Segment Start: Task material

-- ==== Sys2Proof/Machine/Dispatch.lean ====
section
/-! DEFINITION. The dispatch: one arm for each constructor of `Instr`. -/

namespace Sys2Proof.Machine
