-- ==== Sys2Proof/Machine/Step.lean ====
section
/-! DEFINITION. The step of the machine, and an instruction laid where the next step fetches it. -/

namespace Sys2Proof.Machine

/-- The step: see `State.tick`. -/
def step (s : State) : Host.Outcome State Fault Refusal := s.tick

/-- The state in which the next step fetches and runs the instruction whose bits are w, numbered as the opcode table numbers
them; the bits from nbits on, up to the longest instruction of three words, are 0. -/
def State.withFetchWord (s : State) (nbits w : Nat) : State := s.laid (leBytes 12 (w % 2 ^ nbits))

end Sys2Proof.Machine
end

Segment End: Task material

Each entry above is to be returned exactly as given.

-- ==== Sys2Proof/Machine/Dispatch.lean ====
section
/-! DEFINITION. The dispatch: one arm for each constructor of `Instr`. -/

namespace Sys2Proof.Machine
-- ==== Sys2Proof/Machine/Step.lean ====
section
/-! DEFINITION. The step of the machine, and an instruction laid where the next step fetches it. -/

namespace Sys2Proof.Machine

/-- The step: see `State.tick`. -/
def step (s : State) : Host.Outcome State Fault Refusal := s.tick

/-- The state in which the next step fetches and runs the instruction whose bits are w, numbered as the opcode table numbers
them; the bits from nbits on, up to the longest instruction of three words, are 0. -/
def State.withFetchWord (s : State) (nbits w : Nat) : State := s.laid (leBytes 12 (w % 2 ^ nbits))

end Sys2Proof.Machine
end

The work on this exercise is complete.